#### DATA ####

/-- Gives LU n a structure: AUG-1s whose structure changes have their paths restarted (R125) and binned (R272). -/
def State.applyStruct (s : State) (n : Nat) (l : List (Word × Word)) : State :=
  let old := s.structOf n
  let ch := (List.range 64).filter (fun a => old.getD a (modeWord 1) != l.getD a (modeWord 1))
  let before := ch.flatMap (fun a => s.augPathsOf n a)
  let s1 := ch.foldl (fun u a =>
    (u.wr (R.LU_PATH_STRUCT0 n a) (l.getD a (modeWord 1)).1).wr (R.LU_PATH_STRUCT1 n a) (l.getD a (modeWord 1)).2) s
  let after := ch.flatMap (fun a => s1.augPathsOf n a)
  let gone := before.filter (fun e => !after.contains e)
  let s2 := gone.foldl (fun u e => u.setPath e.1 e.2 freshPath) s1
  let s3 := s2.pmFree (fun k => gone.any (fun e => pmKey 0 e.1 e.2 == k))
  let s4 := (after.filter (fun e => s3.isPath e.1 e.2)).foldl (fun u e => u.restartPath e.1 e.2) s3
  (after.filter (fun e => s4.isPath e.1 e.2 && !before.contains e)).foldl (fun u e => (u.pmAutoBind e.1 e.2).pmPath e.1 e.2) s4

/-- Pending pairs of LU n take effect in AUG-1 order, each checked again (R125). -/
def State.structApply (s : State) (n : Nat) : State :=
  let due := s.structPend.filter (fun e => e.2.1 / 64 == n && decide (e.1 ≤ s.up))
  let s1 := { s with structPend := s.structPend.filter (fun e => !(e.2.1 / 64 == n && decide (e.1 ≤ s.up))) }
  due.foldl (fun u e =>
    if structOK (u.structOf n) (e.2.1 % 64) e.2.2 then u.applyStruct n (structSet (u.structOf n) (e.2.1 % 64) e.2.2)
    else u.put (R.LU_PATH_CTRL n) F.LU_PATH_CTRL_STRUCT_REJ 1) s1

/-- STRUCT_WRITE. -/
def execStructWrite (p : Port) (n : Fin 128) (a : Fin 64) (v : Word) (s : State) : Out :=
  .next (hostReg p (.structWrite p n a v) (fun t => t.writeStruct1 n a v) s)

/-- STRUCT_APPLY. -/
def execStructApply (n : Fin 128) (s : State) : Out := if s.fn % 4 = 0 then done (s.structApply n) else .next s

-- Pointer interpretation (R130, R131)

/-- Largest offset of a kind (Table 06-2). -/
def maxOff : Nat → Nat
  | 4 => 764
  | 5 => 427
  | 6 => 139
  | 7 => 103
  | _ => 782

/-- The indications of Table 06-4. -/
inductive PtrInd where
  | ais | norm | inc | dec | ndf (v : Nat) | new (v : Nat) | inv
deriving DecidableEq, Repr

/-- SS bits of a TU kind (Table 06-2). -/
def tuSS : Nat → Nat
  | 5 => 0
  | 6 => 2
  | _ => 3

/-- Bits at 1 among the low n of a number. -/
def popc (n v : Nat) : Nat := ((List.range n).filter (fun i => v.testBit i)).length

/-- Bits of a word that match. -/
def matching (n a b : Nat) : Nat := n - popc n (a ^^^ b)

/-- I bits and D bits of the ten offset bits. -/
def iMask : Nat := 0x2AA
def dMask : Nat := 0x155

/-- The indication that a pointer word yields (Table 06-4); `since` counts the periods since the last accepted change, this one
included. -/
def ptrIndication (kind : Nat) (ssCheck : Bool) (x : PathSt) (since w : Nat) : PtrInd :=
  let v := w % 1024
  let ndf := w / 4096
  let i := popc 10 ((v ^^^ x.off) &&& iMask)
  let d := popc 10 ((v ^^^ x.off) &&& dMask)
  if w = 0xFFFF then .ais
  else if ssCheck && decide (5 ≤ kind) && w / 1024 % 4 != tuSS kind then .inv
  else if 3 ≤ matching 4 ndf 9 then (if v ≤ maxOff kind then .ndf v else .inv)
  else if matching 4 ndf 6 < 3 then .inv
  else if x.ptr ≠ 0 then (if v ≤ maxOff kind then .new v else .inv)
  else if v = x.off then .norm
  else if 3 ≤ i ∧ d < 3 then (if 3 ≤ since then .inc else .inv)
  else if 3 ≤ d ∧ i < 3 then (if 3 ≤ since then .dec else .inv)
  else if v ≤ maxOff kind then .new v else .inv

-- Realignment (R134)

/-- Frames of a pointer period (Table 06-2). -/
def periodLen (kind : Nat) : Nat := if kind ≤ 4 then 1 else 4

/-- The pointer period of a kind that holds uptime frame u, by the uptime frame in which it begins: a system frame, or a system multiframe
(R129; notes/assumptions/83.md). -/
def State.periodAt (s : State) (kind u : Nat) : Nat := if kind ≤ 4 then u else u - (s.frames + u + 3 * s.up) % 4

/-- An offset after a justification: 1 negative, 2 positive. -/
def shiftOff (kind o j : Nat) : Nat :=
  match j with
  | 1 => if o = 0 then maxOff kind else o - 1
  | 2 => if o = maxOff kind then 0 else o + 1
  | _ => o

/-- The last offset of a period in order of time: a path start there leaves the period under a positive justification (Table 06-3). -/
def lastOff (kind : Nat) : Nat := if kind ≤ 3 then 521 else if kind = 4 then 594 else 3 * ((maxOff kind + 1) / 4) - 1
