/-- A write of LU_SEC_BER (R119). -/
def State.writeSecBer (s : State) (n : Nat) (v : Word) : State :=
  let r := R.LU_SEC_BER n
  let sf := clampNat 3 5 (fget v F.LU_SEC_BER_SF_EXP)
  let sd := clampNat 5 9 (fget v F.LU_SEC_BER_SD_EXP)
  let s1 := if sf = s.get r F.LU_SEC_BER_SF_EXP then s else s.updSec n (fun x => { x with sf := (0, 0) })
  let s2 := if sd = s.get r F.LU_SEC_BER_SD_EXP then s1 else s1.updSec n (fun x => { x with sd := (0, 0) })
  (s2.put r F.LU_SEC_BER_SF_EXP sf).put r F.LU_SEC_BER_SD_EXP sd

/-- BER_THRESHOLD_CHANGE. -/
def execBerThresholdChange (p : Port) (n : Fin 128) (sf sd : Fin 16) (s : State) : Out :=
  .next (hostReg p (.berThresholdChange p n sf sd) (fun t => t.writeSecBer n (BitVec.ofNat 32 (sd.val * 16 + sf.val))) s)

/-- A write of LU_SEC_TIMERS. -/
def State.writeSecTimers (s : State) (n : Nat) (v : Word) : State :=
  let r := R.LU_SEC_TIMERS n
  ((((s.put r F.LU_SEC_TIMERS_S1_FILT (clampNat 3 15 (fget v F.LU_SEC_TIMERS_S1_FILT))).put r F.LU_SEC_TIMERS_K_FILT
    (min 2 (fget v F.LU_SEC_TIMERS_K_FILT))).put r F.LU_SEC_TIMERS_LOS_SET (clampNat 23 1000 (fget v F.LU_SEC_TIMERS_LOS_SET))).put r
    F.LU_SEC_TIMERS_LOF_SET (clampNat 4 80 (fget v F.LU_SEC_TIMERS_LOF_SET))).put r F.LU_SEC_TIMERS_LOF_CLR
    (clampNat 4 80 (fget v F.LU_SEC_TIMERS_LOF_CLR))

/-- A write of LU_SEC_RATE. -/
def State.writeSecRate (s : State) (n : Nat) (v : Word) : State :=
  let s1 := (s.put (R.LU_SEC_RATE n) F.LU_SEC_RATE_TX_DEFAULT (fget v F.LU_SEC_RATE_TX_DEFAULT)).updSec n (fun x => { x with rateUp := s.up })
  if fget v F.LU_SEC_RATE_RESTART = 1 ∧ s1.searches n then s1.rateRestart n else s1

-- Applying a personality (R100, R118, Table 05-2)

/-- A personality of OFF holds LU_SEC_STATUS at 0: live bits that were 1 change, with their sticky bits, and nothing is counted (R122). -/
def State.secOff (s : State) (n : Nat) : State :=
  let old := s.rd (R.LU_SEC_STATUS n)
  let s1 := s.watchPaths (s.luPaths n) 0 (fun t => (t.wr (R.LU_SEC_STATUS n) 0).wr (R.LU_SEC_STICKY n) (t.rd (R.LU_SEC_STICKY n) ||| old))
  (s1.skDefect (tapWord 2 false (linkTA n)) old.toNat 0).luTouch n

/-- An LU without the TG personality has none of the defects of Table 09-3: bits that were 1 change, with their sticky bits, and nothing is
counted (R122, R230; notes/assumptions/98.md). -/
def State.tgOff (s : State) (n : Nat) : State :=
  if s.isTG n then s
  else ((s.wr (R.LU_TG_STICKY n) (s.rd (R.LU_TG_STICKY n) ||| s.rd (R.LU_TG_STATUS n))).wr (R.LU_TG_STATUS n) 0).setTg n emptyTg

/-- The personality of LU n takes effect. BEACON_VALID and its 64 frames go on from one personality to another. A fixed personality shows its
own code in FOUND, which then holds no found rate, so that FOUND_VALID is cleared (notes/assumptions/91.md). -/
def State.applyPers (s : State) (n pers : Nat) : State :=
  let s0 := { s with pers := store id (fun _ => 0) s.pers n pers }.tgOff n
  let s1 := ((s0.setSec n emptySec).put (R.LU_SEC_FRAME n) F.LU_SEC_FRAME_B1_DROPS 0).put (R.LU_SEC_FRAME n) F.LU_SEC_FRAME_ACQUIRED 0
  let s2 := [lofKey n 0, lofKey n 1, rateHoldKey n, rateTryKey n].foldl (fun t k => t.stopTimer k) s1
  if pers = 0 then
    (((s2.stopTimer (beaconKey n)).put (R.LU_SEC_RATE n) F.LU_SEC_RATE_SEARCHING 0).secOff n).partner n
  else
    let s3 := (if pers ≤ 8 then (s2.put (R.LU_SEC_RATE n) F.LU_SEC_RATE_FOUND pers).put (R.LU_SEC_RATE n) F.LU_SEC_RATE_FOUND_VALID 0
      else s2).latchRx n |>.latchTx n
    let s4 := if pers = 9 ∨ pers = 10 then (s3.rateRestart n).updSec n (fun x => { x with txRate := s3.wantTx n, rateUp := s3.up, txFound := s3.rateValid n })
      else (s3.put (R.LU_SEC_RATE n) F.LU_SEC_RATE_SEARCHING 0).toSearch n
    ((((s4.lofDeclare n).partner n).setTg n emptyTg).tgSettle n).luTouch n

end Sys2Proof.Machine
end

####

YOUR GOAL - Starting at the first line of the records, print each line exactly, stopping after the line that contains "let s3 := s2.pmFree".

ANSWER SECTION -
/-- Gives LU n a structure: AUG-1s whose structure changes have their paths restarted (R125) and binned (R272). -/
def State.applyStruct (s : State) (n : Nat) (l : List (Word × Word)) : State :=
  let old := s.structOf n
  let ch := (List.range 64).filter (fun a => old.getD a (modeWord 1) != l.getD a (modeWord 1))
  let before := ch.flatMap (fun a => s.augPathsOf n a)
  let s1 := ch.foldl (fun u a =>
    (u.wr (R.LU_PATH_STRUCT0 n a) (l.getD a (modeWord 1)).1).wr (R.LU_PATH_STRUCT1 n a) (l.getD a (modeWord 1)).2) s
  let after := ch.flatMap (fun a => s1.augPathsOf n a)
  let gone := before.filter (fun e => !after.contains e)
  let s2 := gone.foldl (fun u e => u.setPath e.1 e.2 freshPath) s1
  let s3 := s2.pmFree (fun k => gone.any (fun e => pmKey 0 e.1 e.2 == k))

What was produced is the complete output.